A research team led by investigators at Vanderbilt University Medical Center has identified a set of inflammatory genes that contribute to severe obesity — a condition of being 100 pounds or more overweight.
The findings, published in the journal Cell Genomics, reveal novel targets for prevention, intervention and treatment of severe obesity.
People with severe obesity, defined as a body mass index (BMI) of 40 or more, have been mostly excluded from population-based genetic studies and clinical trials, noted Jennifer (Piper) Below, PhD, professor of Medicine in the Division of Genetic Medicine at VUMC.
“Individuals with severe obesity experience profound, debilitating adverse health outcomes, but because they’ve been excluded from most research, we know little about the underlying physiology,” said Below, who holds the Robert A. Goodwin Jr., MD Directorship in Medicine. “We decided to focus on this population in order to understand the genetic drivers of severe obesity risk.”
Severe obesity has doubled in the United States over the past two decades to 9.2%, with the greatest increases among women and Latino populations.
Below, co-corresponding author Kari North, PhD, professor of Epidemiology at the University of North Carolina, and colleagues studied samples from participants in the Cameron County Hispanic Cohort, a group of 5,000 individuals from households in Brownsville, Texas, on the U.S.-Mexico border.
“This is a really incredible population of participants who were not ascertained in a hospital or clinic,” Below said. “We went household by household on randomly selected census blocks and enrolled everyone who was willing to participate.”
The population is 100% Latino and about 96% Mexican American.
“This is a population that experiences high levels of obesity, starting at younger ages, and negative cardiometabolic health outcomes,” Below said.
The researchers examined gene expression in blood samples from 49 participants with severe obesity compared to 81 participants with a BMI less than 25. They found a set of dysregulated genes associated with severe obesity and replicated the findings in another group from the same population cohort.
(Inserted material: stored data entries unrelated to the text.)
-- ==== Sys2Proof/Safety.lean ====
section
/-! DEFINITION. What counts as a good state and a safe run of the block: the invariants I1 to I7 of R32 with the ranges of
R29 to R34 and R64, and the runs that no bus error ends. -/

namespace Sys2Proof.Machine

/-- The frames of `fs` are contiguous, not empty, and cover [a, b) exactly (R31, R32 I3). -/
def Covers (a b : Nat) : List Frame → Prop
  | [] => a = b
  | f :: fs => f.seq = a ∧ 0 < f.flen ∧ Covers (a + f.flen) b fs

/-- The window invariants of R32, for the parameters `c`. -/
structure Window.Good (c : Config) (w : Window) : Prop where
  /-- I1. -/
  headLePointer : w.head ≤ w.pointer
  /-- I1. -/
  pointerLeLen : w.pointer ≤ w.len
  /-- I1. -/
  lenLeCap : w.len ≤ c.bufCap
  /-- I2. -/
  windowBound : w.pointer - w.head ≤ w.win
  /-- R29: `win` is a 32-bit value. -/
  winFits : w.win < 2 ^ 32
  /-- R29, R71: no end offset is recorded before the last frame is produced. -/
  endOffset : w.endState = .notSent → w.endOffset = 0
  /-- I3. -/
  covers : w.role = .send → Covers w.head w.pointer w.fifo
  /-- R31: no frame is longer than one payload. -/
  frameBound : ∀ f ∈ w.fifo, f.flen ≤ c.payloadCap
  /-- I4. -/
  fifoBound : w.fifo.length ≤ c.fifoDepth
  /-- I5, for PENDING; R78: the final byte is not acknowledged yet. -/
  pending : w.endState = .pending → w.role = .send ∧ w.pointer = w.len ∧ w.len = w.endOffset ∧ w.head < w.len
  /-- I5, for ACKED. -/
  acked : w.endState = .acked → w.role = .send ∧ w.head = w.pointer ∧ w.pointer = w.len ∧ w.len = w.endOffset
  /-- R71, R78: while NOT_SENT, a sender has not framed its last byte. -/
  notSent : w.endState = .notSent → w.role = .send → w.pointer < w.len
  /-- I6, and R69: the window of a receiver is RECV_WINDOW. -/
  recv : w.role = .recv → w.len = w.pointer ∧ w.endState = .notSent ∧ w.fifo = [] ∧ w.win = c.recvWindow
  /-- I7. -/
  idle : w.role = .none → w = Window.idle

/-- The timer ranges: a count never exceeds its duration, and a disarmed timer holds 0 (R33, R82, R86 to R88). -/
structure Timers.Good (c : Config) (t : Timers) : Prop where
  rxBound : t.rxCount ≤ c.rxTmo
  idleBound : t.idleCount ≤ c.idleTmo
  rxDisarmed : t.rxArmed = false → t.rxCount = 0
  idleDisarmed : t.idleArmed = false → t.idleCount = 0

/-- The invariant of the block. Every step keeps it, and hardware reset has it. -/
structure Inv (s : State) : Prop where
  /-- R7. -/
  legal : s.cfg.Legal = true
  /-- R32. -/
  window : s.win.Good s.cfg
  /-- R33. -/
  timers : s.tmr.Good s.cfg
  /-- R25: TX_LEN is 0 or PKT_BUDGET. -/
  txLen : s.tx.len = 0#32 ∨ s.tx.len = toWord s.cfg.pktBudget
  /-- R64: the effective size fits the payload. -/
  rxSize : s.rx.dsize.toNat ≤ s.cfg.payloadCap
  /-- R27: while VALID is 0, every other flag is 0. -/
  rxFlags : s.rx.flags.valid = false → s.rx.flags = RxFlags.clear
  /-- Canonical form and size of TXM (R34). -/
  txm : s.txm.wf ∧ s.txm.within s.cfg.pktBudget
  /-- Canonical form and size of RXM (R34). -/
  rxm : s.rxm.wf ∧ s.rxm.within s.cfg.pktBudget
  /-- Canonical form and size of BUF (R34). -/
  buf : s.buf.wf ∧ s.buf.within s.cfg.bufCap

/-- A safe run of `k` steps: no bus error ends it. Nothing else can (R93). -/
def SafeRun (k : Nat) (s : State) : Prop := ∃ t, Sys2Proof.core.run k s = .next t

/-- The hardware-reset state of an instance, with `es` as what the agents do from there on (R32: "reachable from hardware
reset by any sequence of host and time-base steps"). -/
def bootWith (c : Config) (es : List Event) : State := (State.resetOf c).setScript es

end Sys2Proof.Machine
end

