/-- One turn of R75's loop returns the frame at its index. -/
theorem pendRead_eq (h : Inv s) (hr : s.win.role = .send) {k : Nat} (hk : k < s.win.fifo.length) :
    pendRead s k = some s.win.fifo[k] := by
  have hnum : (toWord k).toNat = k := toNat_toWord (hk.trans h.fifoCount_lt)
  have hget : s.win.fifo[(toWord k).toNat]? = some s.win.fifo[k] := by rw [hnum, List.getElem?_eq_getElem hk]
  have hexec := execWinPendRead_of_getElem? (s := { s with arg0 := toWord k }) hr hget
  obtain ⟨hseq, hlen⟩ := h.frame_lt hr (List.getElem_mem hk)
  simp only [pendRead, exec, hexec, State.setResult_result, if_true, State.setResult_res0, State.setResult_res1,
    State.setRes_res0, State.setRes_res1, toNat_toWord hseq, toNat_toWord hlen]

/-- R75's loop returns the FIFO. -/
theorem pendingFrames_eq (h : Inv s) (hr : s.win.role = .send) : pendingFrames s = s.win.fifo.map some := by
  have hcount : (readReg .winFifoCount s).toNat = s.win.fifo.length := toNat_toWord h.fifoCount_lt
  refine List.ext_getElem (by simp [pendingFrames, hcount]) fun k _ hk => ?_
  rw [List.length_map] at hk
  simp [pendingFrames, pendRead_eq h hr hk]

/-! ### Runs that go on after bus errors -/

/-- What a step of such a host can do: the step itself, or the access taken off the script (R39). -/
theorem stepThrough_cases (s : State) : step s = .next (stepThrough s) ∨ stepThrough s = s.afterBusError := by
  rcases step_cases s with ⟨t, h⟩ | ⟨_, _, _, -, -, h⟩
  · exact .inl (by simp only [stepThrough, h])
  · exact .inr (by simp only [stepThrough, h])

theorem stepThrough_inv (h : Inv s) : Inv (stepThrough s) := by
  rcases stepThrough_cases s with hs | hs
  · exact step_inv h hs
  · exact hs ▸ h.setScript _

theorem stepThrough_cfg (s : State) : (stepThrough s).cfg = s.cfg := by
  rcases stepThrough_cases s with hs | hs
  · exact step_cfg hs
  · rw [hs]
    rfl

/-- Every run keeps the invariant. -/
theorem runThrough_inv (k : Nat) (h : Inv s) : Inv (runThrough k s) := by
  induction k generalizing s with
  | zero => exact h
  | succ k ih => exact ih (stepThrough_inv h)

/-- Every run keeps the parameters (R20). -/
theorem runThrough_cfg (k : Nat) (s : State) : (runThrough k s).cfg = s.cfg := by
  induction k generalizing s with
  | zero => rfl
  | succ k ih => exact (ih _).trans (stepThrough_cfg s)

/-! ### The obligations -/

/-- Settles O8: R18's table is the list of all registers, and an offset outside it names none. -/
theorem registerPageReads : Obligations.RegisterPageReads := by
  refine fun s es => ⟨fun o v hmem hs => ?_, fun a hs hpage halign hres => ?_⟩
  · rw [readTable_eq] at hmem
    obtain ⟨r, -, hr⟩ := List.mem_map.mp hmem
    cases hr
    exact (step_cons hs).trans (busRead32_reg r _)
  · exact (step_cons hs).trans (busRead32_reserved hpage halign (Reg.at_eq_none hres) _)

/-- Settles O9: the table's write side is the list of the RW registers, and any other register ignores a write. -/
theorem registerPageWrites : Obligations.RegisterPageWrites := by
  refine fun s v es => ⟨fun o t hmem hs => ?_, fun a hs hpage halign hcmd hrw => ?_⟩
  · rw [writeTable_eq] at hmem
    obtain ⟨r, hr, hrow⟩ := List.mem_map.mp hmem
    cases hrow
    have hcmd : r ≠ .cmd := fun h => absurd (h ▸ hr) (by decide)
    exact (step_cons hs).trans (busWrite32_reg hcmd v _)
  · exact (step_cons hs).trans (busWrite32_ignored hpage halign hcmd hrw v _)
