-- ==== Sys2Proof/Decode.lean ====
section
/-! DEFINITION. The decoder of the 48-bit instruction word (R125 to R151) and, after it, the encoder, both written from the field layouts of R126 and the opcode, fn, cond and selector tables of R146, R148 and R149. -/

namespace Sys2Proof

/-- Why a word is an illegal encoding, in the order of checks 3 to 9 of R151. -/
inductive Reject where
  /-- Check 3: the opcode is a reserved cell of R146. -/
  | opcode
  /-- Check 4: the opcode belongs to another stream (R147). -/
  | foreign
  /-- Check 5: a reserved fn, cond or selector value (R148, R149). -/
  | selector
  /-- Check 6: a non-zero reserved bit, or an excluded value (R127, R131). -/
  | reserved
  /-- Check 7: a modifier combination (R89, R128). -/
  | modifiers
  /-- Check 8: a branch offset; CR.TVAL holds the offset field (R129). -/
  | offset (field : Word)
  /-- Check 9: an operand that the word and the stream alone rule out. -/
  | operand
  /-- Check 9: an unused operand specifier of VMODE that is not zero; CR.TVAL holds the specifier (R132). -/
  | unused (spec : BitVec 12)
deriving DecidableEq, Repr

/-- The field of `len` bits of a word whose lowest bit is `lo` (R2, R126). -/
def fld (w : BitVec 48) (lo len : Nat) : BitVec len := w.extractLsb' lo len

/-- One bit of a word. -/
def bit (w : BitVec 48) (lo : Nat) : Bool := w.getLsbD lo

/-- An instruction whose reserved fields must be zero (R5, R127). -/
def ifZero (zero : Prop) [Decidable zero] (i : Instr) : Except Reject Instr :=
  if zero then .ok i else .error .reserved

/-- Opcode 0x00: ADD, SUB, AND, OR, XOR, ANDN, SHL, SHR, SRA, ROL, ROR, MIN, MAX, MINU, MAXU, SEQ, SNE, SLT, SLTU, MUL, MULH, MULHU, DIV, DIVU, REM, REMU, CLZ, CTZ, POPC, SEXTB, SEXTH, SEXTW, ZEXTW, BSWAP. -/
def decOp00 (w : BitVec 48) : Except Reject Instr :=
  if fld w 16 6 = 0 then ifZero (fld w 14 2 = 0 ∧ fld w 12 2 = 0 ∧ fld w 10 2 = 0 ∧ fld w 0 10 = 0) (.add (fld w 34 6) (fld w 28 6) (fld w 22 6))
  else if fld w 16 6 = 1 then ifZero (fld w 14 2 = 0 ∧ fld w 12 2 = 0 ∧ fld w 10 2 = 0 ∧ fld w 0 10 = 0) (.sub (fld w 34 6) (fld w 28 6) (fld w 22 6))
  else if fld w 16 6 = 2 then ifZero (fld w 14 2 = 0 ∧ fld w 12 2 = 0 ∧ fld w 10 2 = 0 ∧ fld w 0 10 = 0) (.and (fld w 34 6) (fld w 28 6) (fld w 22 6))
  else if fld w 16 6 = 3 then ifZero (fld w 14 2 = 0 ∧ fld w 12 2 = 0 ∧ fld w 10 2 = 0 ∧ fld w 0 10 = 0) (.or (fld w 34 6) (fld w 28 6) (fld w 22 6))
  else if fld w 16 6 = 4 then ifZero (fld w 14 2 = 0 ∧ fld w 12 2 = 0 ∧ fld w 10 2 = 0 ∧ fld w 0 10 = 0) (.xor (fld w 34 6) (fld w 28 6) (fld w 22 6))
  else if fld w 16 6 = 5 then ifZero (fld w 14 2 = 0 ∧ fld w 12 2 = 0 ∧ fld w 10 2 = 0 ∧ fld w 0 10 = 0) (.andn (fld w 34 6) (fld w 28 6) (fld w 22 6))
  else if fld w 16 6 = 6 then ifZero (fld w 14 2 = 0 ∧ fld w 12 2 = 0 ∧ fld w 10 2 = 0 ∧ fld w 0 10 = 0) (.shl (fld w 34 6) (fld w 28 6) (fld w 22 6))
  else if fld w 16 6 = 7 then ifZero (fld w 14 2 = 0 ∧ fld w 12 2 = 0 ∧ fld w 10 2 = 0 ∧ fld w 0 10 = 0) (.shr (fld w 34 6) (fld w 28 6) (fld w 22 6))
  else if fld w 16 6 = 8 then ifZero (fld w 14 2 = 0 ∧ fld w 12 2 = 0 ∧ fld w 10 2 = 0 ∧ fld w 0 10 = 0) (.sra (fld w 34 6) (fld w 28 6) (fld w 22 6))
  else if fld w 16 6 = 9 then ifZero (fld w 14 2 = 0 ∧ fld w 12 2 = 0 ∧ fld w 10 2 = 0 ∧ fld w 0 10 = 0) (.rol (fld w 34 6) (fld w 28 6) (fld w 22 6))
  else if fld w 16 6 = 10 then ifZero (fld w 14 2 = 0 ∧ fld w 12 2 = 0 ∧ fld w 10 2 = 0 ∧ fld w 0 10 = 0) (.ror (fld w 34 6) (fld w 28 6) (fld w 22 6))
  else if fld w 16 6 = 11 then ifZero (fld w 14 2 = 0 ∧ fld w 12 2 = 0 ∧ fld w 10 2 = 0 ∧ fld w 0 10 = 0) (.min (fld w 34 6) (fld w 28 6) (fld w 22 6))
  else if fld w 16 6 = 12 then ifZero (fld w 14 2 = 0 ∧ fld w 12 2 = 0 ∧ fld w 10 2 = 0 ∧ fld w 0 10 = 0) (.max (fld w 34 6) (fld w 28 6) (fld w 22 6))
  else if fld w 16 6 = 13 then ifZero (fld w 14 2 = 0 ∧ fld w 12 2 = 0 ∧ fld w 10 2 = 0 ∧ fld w 0 10 = 0) (.minu (fld w 34 6) (fld w 28 6) (fld w 22 6))
  else if fld w 16 6 = 14 then ifZero (fld w 14 2 = 0 ∧ fld w 12 2 = 0 ∧ fld w 10 2 = 0 ∧ fld w 0 10 = 0) (.maxu (fld w 34 6) (fld w 28 6) (fld w 22 6))
  else if fld w 16 6 = 15 then ifZero (fld w 14 2 = 0 ∧ fld w 12 2 = 0 ∧ fld w 10 2 = 0 ∧ fld w 0 10 = 0) (.seq (fld w 34 6) (fld w 28 6) (fld w 22 6))
  else if fld w 16 6 = 16 then ifZero (fld w 14 2 = 0 ∧ fld w 12 2 = 0 ∧ fld w 10 2 = 0 ∧ fld w 0 10 = 0) (.sne (fld w 34 6) (fld w 28 6) (fld w 22 6))
  else if fld w 16 6 = 17 then ifZero (fld w 14 2 = 0 ∧ fld w 12 2 = 0 ∧ fld w 10 2 = 0 ∧ fld w 0 10 = 0) (.slt (fld w 34 6) (fld w 28 6) (fld w 22 6))
  else if fld w 16 6 = 18 then ifZero (fld w 14 2 = 0 ∧ fld w 12 2 = 0 ∧ fld w 10 2 = 0 ∧ fld w 0 10 = 0) (.sltu (fld w 34 6) (fld w 28 6) (fld w 22 6))
  else if fld w 16 6 = 19 then ifZero (fld w 14 2 = 0 ∧ fld w 12 2 = 0 ∧ fld w 10 2 = 0 ∧ fld w 0 10 = 0) (.mul (fld w 34 6) (fld w 28 6) (fld w 22 6))
  else if fld w 16 6 = 20 then ifZero (fld w 14 2 = 0 ∧ fld w 12 2 = 0 ∧ fld w 10 2 = 0 ∧ fld w 0 10 = 0) (.mulh (fld w 34 6) (fld w 28 6) (fld w 22 6))
  else if fld w 16 6 = 21 then ifZero (fld w 14 2 = 0 ∧ fld w 12 2 = 0 ∧ fld w 10 2 = 0 ∧ fld w 0 10 = 0) (.mulhu (fld w 34 6) (fld w 28 6) (fld w 22 6))
  else if fld w 16 6 = 22 then ifZero (fld w 14 2 = 0 ∧ fld w 12 2 = 0 ∧ fld w 10 2 = 0 ∧ fld w 0 10 = 0) (.div (fld w 34 6) (fld w 28 6) (fld w 22 6))
  else if fld w 16 6 = 23 then ifZero (fld w 14 2 = 0 ∧ fld w 12 2 = 0 ∧ fld w 10 2 = 0 ∧ fld w 0 10 = 0) (.divu (fld w 34 6) (fld w 28 6) (fld w 22 6))
  else if fld w 16 6 = 24 then ifZero (fld w 14 2 = 0 ∧ fld w 12 2 = 0 ∧ fld w 10 2 = 0 ∧ fld w 0 10 = 0) (.rem (fld w 34 6) (fld w 28 6) (fld w 22 6))
  else if fld w 16 6 = 25 then ifZero (fld w 14 2 = 0 ∧ fld w 12 2 = 0 ∧ fld w 10 2 = 0 ∧ fld w 0 10 = 0) (.remu (fld w 34 6) (fld w 28 6) (fld w 22 6))
  else if fld w 16 6 = 26 then ifZero (fld w 22 6 = 0 ∧ fld w 14 2 = 0 ∧ fld w 12 2 = 0 ∧ fld w 10 2 = 0 ∧ fld w 0 10 = 0) (.clz (fld w 34 6) (fld w 28 6))
  else if fld w 16 6 = 27 then ifZero (fld w 22 6 = 0 ∧ fld w 14 2 = 0 ∧ fld w 12 2 = 0 ∧ fld w 10 2 = 0 ∧ fld w 0 10 = 0) (.ctz (fld w 34 6) (fld w 28 6))
  else if fld w 16 6 = 28 then ifZero (fld w 22 6 = 0 ∧ fld w 14 2 = 0 ∧ fld w 12 2 = 0 ∧ fld w 10 2 = 0 ∧ fld w 0 10 = 0) (.popc (fld w 34 6) (fld w 28 6))
  else if fld w 16 6 = 29 then ifZero (fld w 22 6 = 0 ∧ fld w 14 2 = 0 ∧ fld w 12 2 = 0 ∧ fld w 10 2 = 0 ∧ fld w 0 10 = 0) (.sextb (fld w 34 6) (fld w 28 6))
  else if fld w 16 6 = 30 then ifZero (fld w 22 6 = 0 ∧ fld w 14 2 = 0 ∧ fld w 12 2 = 0 ∧ fld w 10 2 = 0 ∧ fld w 0 10 = 0) (.sexth (fld w 34 6) (fld w 28 6))
  else if fld w 16 6 = 31 then ifZero (fld w 22 6 = 0 ∧ fld w 14 2 = 0 ∧ fld w 12 2 = 0 ∧ fld w 10 2 = 0 ∧ fld w 0 10 = 0) (.sextw (fld w 34 6) (fld w 28 6))
  else if fld w 16 6 = 32 then ifZero (fld w 22 6 = 0 ∧ fld w 14 2 = 0 ∧ fld w 12 2 = 0 ∧ fld w 10 2 = 0 ∧ fld w 0 10 = 0) (.zextw (fld w 34 6) (fld w 28 6))
  else if fld w 16 6 = 33 then ifZero (fld w 22 6 = 0 ∧ fld w 14 2 = 0 ∧ fld w 12 2 = 0 ∧ fld w 10 2 = 0 ∧ fld w 0 10 = 0) (.bswap (fld w 34 6) (fld w 28 6))
  else .error .selector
Using statistical approaches, they determined which genes could be causal for severe obesity versus a consequence of the condition and examined which molecular biomarkers were also dysregulated in protein form.
“What we found was a really important set of genes that are primarily involved in signatures of inflammation, and that these molecular biomarkers are identifying patterns of dysregulation that make physiological sense as preceding other obesity-related consequences,” Below said. “We’re seeing a profile in the state of severe obesity that is shining a light on a progressive pathway toward cardiometabolic adverse health outcomes.”
The team’s integrative, multiomics approach — studies that span genomics (genes), transcriptomics (gene expression) and proteomics (proteins) — complement previous studies of genetic susceptibility factors, allowing the researchers to “disentangle cause and consequence,” Below said.
The researchers also examined the broader clinical significance of the genes they identified by conducting a phenome-wide association study (PheWAS) that linked genetic regulation of the identified genes to a range of traits including obstructive sleep apnea, bone fractures and hyperaldosteronism (excessive production of the hormone aldosterone).
“The traits that emerged in the PheWAS are illuminating important potential shared biology and potential risk mechanisms,” Below said.
“This phenotype (severe obesity) is growing, and we need to not ignore it or cluster it with everyone else across the BMI spectrum. Understanding the physiology of severe obesity is important, particularly for populations that are at such high risk for severe obesity and its negative health outcomes.”
Hung-Hsin Chen, PhD, who was a postdoctoral fellow in Genetic Medicine at VUMC and is now an assistant research fellow at Academia Sinica in Taipei, Taiwan, and Heather Highland, PhD, assistant professor of Epidemiology at the University of North Carolina, are co-first authors of the study.
The research was supported by the National Institutes of Health (grants UL1TR000371, U01CA288325, R01HL142302, R35HG010718, R01HG011138, R01GM140287, R01DK127084, R01AG078452, R01HL163262, R01HL151152, R01DK122503, R01HD057194, R01HG010297 and R01HL143885) and the American Heart Association.